When the output data, namely feature map output, of the first convolutional layer are calculated, Y′=Yσ, wherein Y′ is the output data of the first convolutional layer. Because the feature map with the weight value of 0 in the first convolutional layer is not calculated any more when the output data of the first convolutional layer are calculated, the prediction efficiency of the first convolutional layer is accelerated.

As another implementation mode, after a first slice selection module determines the number N of target features based on a preset acceleration ratio, other weight values except the first largest N weight values in a feature map weight vector can be adjusted to 0, and then a target feature map is determined from alternative feature maps based on the adjusted feature map weight vector.

After the first slice selection module determines the number N of the target features based on the preset acceleration ratio, the weight values in the feature map weight vector can be sorted based on the sequence from large to small, then the first N weight values are reserved, and other weight values except the first N weight values are adjusted to 0.

Furthermore, the first slice selection module may determine the target feature map from the alternative feature maps based on the one-to-one correspondence between the weight values in the feature map weight vector and the alternative feature maps.
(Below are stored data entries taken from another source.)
/-- AGT_SWAP_TAKE_EFFECT (R293, R301): at a tick at which no sample is being assembled. -/
def execAgtSwapTakeEffect (s : State) : Result := s.go fun h => if h.faulted 0x20 then h else
  let busy (h : Hw) (s : Nat) : Bool := h.agt.bounds.any fun b => h.slotTakes s b.ent.key b.frameNo
  let h := h.each ((List.range h.slotCount).filter fun s => h.on (R.AGT_MS_STAT_SWAP_PENDING.at s) && !busy h s) fun h s => h.swapModel s
  if h.on R.AGT_COL_STAT_COL_PENDING && h.agt.bounds.isEmpty then h.swapRules else h

end Sys2Proof.Machine
end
For example, the first convolutional layer outputs 10 alternative feature maps which are alternative feature map A to alternative feature map J successively, assuming that the adjusted feature map weight vector is [0,0,a,b,0,c,d,e,0,f], wherein a to f represent weight values which are not zero. Then, based on the one-to-one correspondence between the weight values in the feature map weight vector and the alternative feature maps, the first slice selection module may determine that the alternative feature map C, the alternative feature map D, the alternative feature map F, the alternative feature map G, the alternative feature map H and the alternative feature map J corresponding to the weight values a-f are target feature maps. The target feature maps are the output data of the first convolutional layer.
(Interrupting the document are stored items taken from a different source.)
-- ==== Sys2Proof/Machine/Reduction.lean ====
section
/-!
DEFINITION. Machine/Reduction.lean: reduction groups (R346–R350): what a node combines, when it forwards, what the root makes of a
round; the lag reduction (R168); the loading and flooding of group definitions (R325, R349).
-/
namespace Sys2Proof.Machine

/-! ### The tree of a group (R346) -/

/-- The node before `me` on the path of node `n` toward the root, where `me` lies on that path. -/
def childOn (es : List Edge) (t : Dists) (root me len n : Nat) : Option Nat :=
  let path := n :: pathTo es t root len n
  match path.idxOf? me with
  | some (i + 1) => path[i]?
  | _ => none

/-- The children of this node in the tree of a group that have members beneath them. -/
def Hw.redChildren (h : Hw) (g : Group) : List Nat :=
  let es := edgesOf h.fab.lsdb
  let len := h.fab.lsdb.length
  let t := distsTo es g.root len
  let nodes := ((g.members.map fun s => s / 2 ^ 20).filter fun n => n != h.nodeId).eraseDups
  (nodes.filterMap fun n => childOn es t g.root h.nodeId len n).eraseDups

/-- This node's own members. -/
def Hw.redMembers (h : Hw) (g : Group) : List Nat := g.members.filter fun s => s / 2 ^ 20 == h.nodeId

/-- The inputs that a round waits for: own members, and 2^32 + node for a child. -/
def Hw.redExpected (h : Hw) (g : Group) : List Nat := h.redMembers g ++ (h.redChildren g).map (2 ^ 32 + ·)

/-- This node's parent in the tree of a group: the root itself where no route is known. -/
def Hw.redParent (h : Hw) (g : Group) : Nat := match h.route g.root with | some r => r.next | none => g.root

/-! ### Inputs and their combination (R347) -/

/-- One input of a round. -/
structure RedIn where
  who : Nat
  contrib : Nat
  minIdx : Nat
  elems : List Int
  triples : List (Nat × Nat × Nat × Nat × Nat)
  elemCount : Nat
  nonfin : Nat
  rflags : Nat
  grade : Nat
  evt : Nat
  suspended : Bool
  samples : List (Nat × Nat × Nat × Nat)
deriving DecidableEq, Repr

/-- The operation in force in a phase: a LAG group finds a maximum, then sums histograms. -/
def Group.opIn (g : Group) (phase : Nat) : Nat := if g.op = 4 then 1 + phase else g.op

/-- Elements of two inputs combined one by one, a missing one taken as it is: the elements, and whether one was clamped. -/
def zipElems (f : Int → Int → Int × Bool) : List Int → List Int → List Int × Bool
  | [], b => (b, false)
  | a, [] => (a, false)
  | x :: a, y :: b =>
    let r := f x y
    let t := zipElems f a b
    (r.1 :: t.1, r.2 || t.2)

/-- The elements of two inputs (R347): sat96 addition, maximum, or addition of bins. -/
def combineElems (op : Nat) (a b : List Int) : List Int × Bool :=
  match op with
  | 0 => zipElems (fun x y => sat96 (x + y)) a b
  | 1 => zipElems (fun x y => (max x y, false)) a b
  | _ => zipElems (fun x y => (x + y, false)) a b

/-- Insert a triple by ascending canonical index, those of one source in SEQ order (R278, R349). One whose SEQ a round has taken is a duplicate;
partials, whose SEQ stands as 2^32, are none. -/
def insertTriple (x : Nat × Nat × Nat × Nat × Nat) : List (Nat × Nat × Nat × Nat × Nat) → List (Nat × Nat × Nat × Nat × Nat)
  | [] => [x]
  | y :: t =>
    if x.1 = y.1 ∧ x.2.1 = y.2.1 ∧ x.2.1 < 2 ^ 32 then y :: t
    else if x.1 < y.1 ∨ (x.1 = y.1 ∧ x.2.1 < 2 ^ 32 ∧ ahead32 y.2.1 x.2.1 = true) then x :: y :: t
    else y :: insertTriple x t

/-- The triples of each source, its own combined left to right in SEQ order from the first (R278, R349); `done` are the sources before, the latest
in front. -/
def bySourceFrom (done : List (Nat × Triple)) : List (Nat × Nat × Nat × Nat × Nat) → List (Nat × Triple)
  | [] => done.reverse
  | x :: t =>
    let v : Triple := ⟨x.2.2.1, x.2.2.2.1, x.2.2.2.2⟩
    match done with
    | [] => bySourceFrom [(x.1, v)] t
    | y :: r => bySourceFrom (if x.1 = y.1 then (x.1, y.2.combine v) :: r else (x.1, v) :: y :: r) t

/-- The triples of each source, its own combined. -/
def bySource (l : List (Nat × Nat × Nat × Nat × Nat)) : List (Nat × Triple) := bySourceFrom [] l

/-- The triples of a list folded one by one in ascending index (R278, R279). -/
def foldTriples (l : List (Nat × Nat × Nat × Nat × Nat)) : Triple := (bySource l).foldl (fun a x => a.combine x.2) ⟨0, 0, 0⟩

/-- A round that holds nothing yet. -/
def Round.blank (g key phase frc : Nat) : Round :=
  { group := g, key := key, phase := phase, firstFrc := frc, sent := false, contrib := 0, minIdx := 2 ^ 32 - 1, elems := [], triples := [],
    elemCount := 0, nonfin := 0, rflags := 0, grade := 0, evt := 0, inputs := [], suspended := false, clamped := false, samples := [],
    marked := false, fell := [] }

/-- An input joins a round. -/
def Round.take (r : Round) (g : Group) (i : RedIn) : Round :=
  let e := combineElems (g.opIn r.phase) r.elems i.elems
  { r with contrib := r.contrib + i.contrib, minIdx := min r.minIdx i.minIdx, elems := e.1,
           triples := i.triples.foldl (fun l x => insertTriple x l) r.triples, elemCount := r.elemCount + i.elemCount,
           nonfin := r.nonfin + i.nonfin, rflags := (r.rflags ||| (i.rflags % 64)) ||| b2n e.2, grade := max r.grade i.grade,
           evt := max r.evt i.evt, inputs := if r.inputs.contains i.who then r.inputs else r.inputs ++ [i.who],
           suspended := r.suspended || i.suspended, clamped := r.clamped || e.2, samples := r.samples ++ i.samples }

/-! ### REDUCED records (R350) -/

/-- The bytes of a histogram (R168): 64 bins, SUM, COUNT, NOT_TRACKING, GRADE (log entry 40). -/
def histBytes (l : List Int) (grade : Nat) : List Nat :=
  ((List.range 64).flatMap fun i => le 4 (unsigned 32 (l.getD i 0))) ++ le 12 (unsigned 96 (l.getD 64 0)) ++ le 4 (unsigned 32 (l.getD 65 0)) ++
    le 4 (unsigned 32 (l.getD 66 0)) ++ [grade, 0, 0, 0]

/-- The elements of a round as byte strings, and the index of the first (a LAG histogram is element 1, log entry 40). In replay mode a partial
carries every source's triple; the root folds them (R279). -/
def Round.elemBytes (r : Round) (g : Group) (root : Bool) : List (List Nat) :=
  match g.opIn r.phase with
  | 0 => r.elems.map fun v => le 12 (unsigned 96 v)
  | 1 => (r.elems.take 1).map fun v => le 8 (unsigned 64 v)
  | 2 => [histBytes r.elems r.grade]
  | _ =>
    if g.mode = 1 && !root then (bySource r.triples).map fun x => le 4 x.1 ++ le 4 0 ++ le 8 x.2.n ++ le 8 x.2.mean ++ le 8 x.2.m2
    else let t := foldTriples r.triples; [le 8 t.n ++ le 8 t.mean ++ le 8 t.m2]

/-- Elements that one record holds. -/
def Group.perRecord (g : Group) (phase : Nat) : Nat := match g.opIn phase with | 0 => 336 | 3 => 126 | _ => 1

/-- The 48 bytes before the elements of a record. -/
def Round.head (r : Round) (g : Group) (rflags count first : Nat) : List Nat :=
  le 2 g.num ++ [g.op, rflags] ++ le 8 r.key ++ le 4 r.contrib ++ le 4 r.minIdx ++ le 2 count ++ le 2 first ++
    (if g.op = 0 then le 8 r.elemCount ++ le 4 r.nonfin ++ le 2 (2 ^ g.kLog) else List.replicate 14 0) ++ le 2 (unsigned 16 g.eRef) ++ le 8 g.seed

/-- The REDUCED records of a round (R350): `dest` is the parent or child, none for a root's result. -/
def Hw.redRecords (h : Hw) (g : Group) (r : Round) (late : Bool) (dest : Option Nat) : List Rec :=
  let es := r.elemBytes g dest.isNone
  let n := g.perRecord r.phase
  let parts := max 1 (ceilDiv es.length n)
  let base := if g.op = 4 then r.phase else 0
  let st := if r.evt = 0 then h.stampNode else { h.stampNodeAt (r.evt / 65536) with nt := r.evt }
  contFlags ((List.range parts).map fun i =>
    let c := (es.drop (n * i)).take n
    let fl := r.rflags % 64 + 64 * b2n late + 128 * b2n (i + 1 == parts)
    { h.mkRec 0x28 4 0x1001 (r.grade + 32 * b2n r.suspended) st (r.head g fl c.length (base + n * i) ++ c.flatten) with dest := dest })

/-! ### Rounds -/

def Hw.redRound (h : Hw) (g key phase : Nat) : Option Round :=
  h.red.rounds.find? fun r => r.group == g && r.key == key && r.phase == phase

/-- Store a round; of the closed ones of a group the eight latest are kept, so that a late input is known as such (log entry 41). -/
def Hw.putRound (h : Hw) (r : Round) : Hw :=
  let same (x : Round) : Bool := x.group == r.group && x.key == r.key && x.phase == r.phase
  let rest := h.red.rounds.filter fun x => !same x
  let old := (rest.filter fun x => x.group == r.group && x.sent).drop 15
  { h with red := { h.red with rounds := r :: rest.filter fun x => !old.contains x } }

/-- Mark a round that R348 makes INCOMPLETE; it is counted once. -/
def Hw.markRound (h : Hw) (r : Round) : Hw :=
  let h := if r.marked then h else (h.inc (R.RED_TREE_CHG_COUNT.at r.group)).choice 10
  h.putRound { r with marked := true, rflags := r.rflags ||| 2 }

/-- The round as it stands before a partial of it goes on: marked where a child's link fell while it was open (R348). -/
def Hw.markFell (h : Hw) (g : Group) (r : Round) : Round × Hw :=
  if !r.marked && r.fell.any (h.redChildren g).contains then
    let r' := { r with marked := true, rflags := r.rflags ||| 2 }
    (r', h.markRound r)
  else (r, h)

/-- Forward the partial of a round to the parent (R346). -/
def Hw.forward (h : Hw) (g : Group) (r : Round) (late : Bool) : Hw :=
  let h := h.inc (R.RED_ROUNDS_COUNT.at g.num)
  let h := if late then h.inc (R.RED_LATE_COUNT.at g.num) else h
  h.handOver (h.redRecords g r late (some (h.redParent g)))

/-- The lag of a position behind the lead, unsigned over 64 bits (R168). -/
def lagOf (lead sp : Nat) : Nat := (lead + 2 ^ 64 - sp % 2 ^ 64) % 2 ^ 64

/-- The bin of a lag (R168). -/
def lagBin (shift lag : Nat) : Nat := min 63 (lag / 2 ^ shift)

/-- The tracker was TRACKING, LATE or not, at the capture (R151, R168, R202). -/
def tracking (st : Nat) : Bool := st % 8 == 3

/-- The histogram of this node's samples against the lead (R168). -/
def histOf (shift lead : Nat) (l : List (Nat × Nat × Nat × Nat)) : List Int :=
  let on := (l.filter fun x => tracking x.2.2.1).map fun x => lagOf lead x.2.1
  ((List.range 64).map fun b => (((on.filter fun v => lagBin shift v == b).length : Nat) : Int)) ++
    [((total on : Nat) : Int), ((on.length : Nat) : Int), (((l.length - on.length) : Nat) : Int)]

/-- The entities of a sample (R147, R168, R302): the leaf of a leaf's; the proxy leaves bound to the tracker of a Boldal T, whose number stands behind
bit 24. -/
def Hw.lagEntities (h : Hw) (k : Nat) : List Nat :=
  if k < 2 ^ 24 then [k] else
  ((List.range 128).filter fun p => h.on (R.PRX_DIE_EN.at p) && h.g (R.PRX_DIE_TRACKER.at p) == k % 128).map fun p => h.nodeId * 128 + p

/-- The lags of this node's samples enter the entities' features and the stragglers' weights (R168, R302, R445); a lag has the higher grade of its
sample and of the lead (R19). -/
def Hw.noteLags (h : Hw) (lead : Option Nat) (grade : Nat) (l : List (Nat × Nat × Nat × Nat)) (sus : Bool) : Hw :=
  h.each (l.flatMap fun x => (h.lagEntities x.1).map fun k => (k, x.2)) fun h x =>
    let v := match lead with | some m => if tracking x.2.2.1 then some (lagOf m x.2.1) else none | none => none
    let h := h.putEntity { h.entity x.1 with lag := some (v, if v.isSome then max grade x.2.2.2 else x.2.2.2, sus) }
    let rest := h.vrd.lags.filter fun y => y.1 != x.1
    match v with
    | some y => { h with vrd := { h.vrd with lags := (x.1, y, x.2.1 / 65536) :: rest } }
    | none => { h with vrd := { h.vrd with lags := rest } }

/-- The root's result of a round (R348, R350): a check's sum joins the check (R257), any other is emitted. -/
def Hw.rootResult (h : Hw) (g : Group) (r : Round) : Hw :=
  let full := r.contrib == g.members.length && !bit r.rflags 1
  let h := if full then h else h.markRound r
  let r := if full then r else { r with rflags := r.rflags ||| 2, marked := true }
  let h := h.inc (R.RED_ROUNDS_COUNT.at g.num)
  let h := if full then h else (h.inc (R.RED_INCOMPLETE_COUNT.at g.num)).raise 0x24 16
  let base := h.checkGroup 0
  let r' := { r with sent := true }
  if base ≤ g.num then
    let h := h.checkJoin (g.num - base) r.key ⟨2 ^ 32, r.contrib, 2 ^ g.kLog, g.eRef, g.seed, r.elemCount, r.nonfin, r.rflags % 64, r.elems, [],
      0, r.grade, r.suspended⟩
    (h.putRound r').satSettle
  else ((h.handOver (h.redRecords g r false none)).putRound r').satSettle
In one implementation mode, the first slice selection module may include a fully connected layer, and the step of generating by the first slice selection module, the feature map weight vector based on the output data of the previous convolutional layer may include:

processing the output data of the previous convolutional layer by using a global-average-pooling algorithm; and inputting a processing result obtained by processing into the fully connected layer to obtain the feature map weight vector.

After the first slice selection module acquires the output data of the previous convolutional layer, the output data of the previous convolutional layer may be processed by adopting the global-average-pooling algorithm, and then the processing result is obtained. That is, the first slice selection module may carry out global average processing on the feature maps output from the previous convolutional layer, and average values corresponding to the different feature maps are output. Then, the average values can be input into the fully connected layer, the average values are further processed by the fully connected layer to obtain a weight vector corresponding to the average values, and the weight vector output by the fully connected layer may be taken as the feature map weight vector.

Along with increasing of the weight value in the feature map weight vector, it indicates that the image feature included in the corresponding alternative feature map is more important, along with reduction of the weight value, it indicates that the image feature included in the corresponding alternative feature map is less important, therefore, when the weight value in the feature map weight vector is adjusted, the weight value with the smaller value may be adjusted to 0, and the corresponding alternative feature map is discarded, and is no longer input to the next convolutional layer. Therefore, while the accuracy of an image prediction result can be ensured as far as possible, the processing efficiency of the convolutional neural network can be improved as far as possible.

After the first convolutional layer carries out convolutional processing on the output data of the previous convolutional layer, data are output to the next convolutional layer; and the next convolutional layer executes processes from the step 201 to the step 207 to obtain the output data, the output data are input to the next convolutional layer until all the convolutional layers in the convolutional neural network carry out convolutional processing, and then the feature map corresponding to the image is obtained by prediction.

Based on the image processing method provided by the embodiment of the present application, the slice selection module is arranged for one or more convolutional layers in the convolutional neural network in advance, in a process of predicting the image through the convolutional neural network, the feature maps in the convolutional layers are screened through the slice selection module, convolutional output is calculated by selecting part of the feature maps from the feature maps contained in the convolutional layers as target feature maps, compared with an existing image processing method in which the feature maps in the convolutional layers are not screened, and the various feature maps contained in the convolutional layers are taken as target feature maps to calculate the convolutional output, the image processing method provided by the embodiment of the present application has the characteristic that the amount of calculation may be reduced, and thus, the task processing efficiency is improved.

Embodiment 3

Referring to FIG. 3, a structure block diagram of an image processing device of Embodiment 3 of the present application is shown.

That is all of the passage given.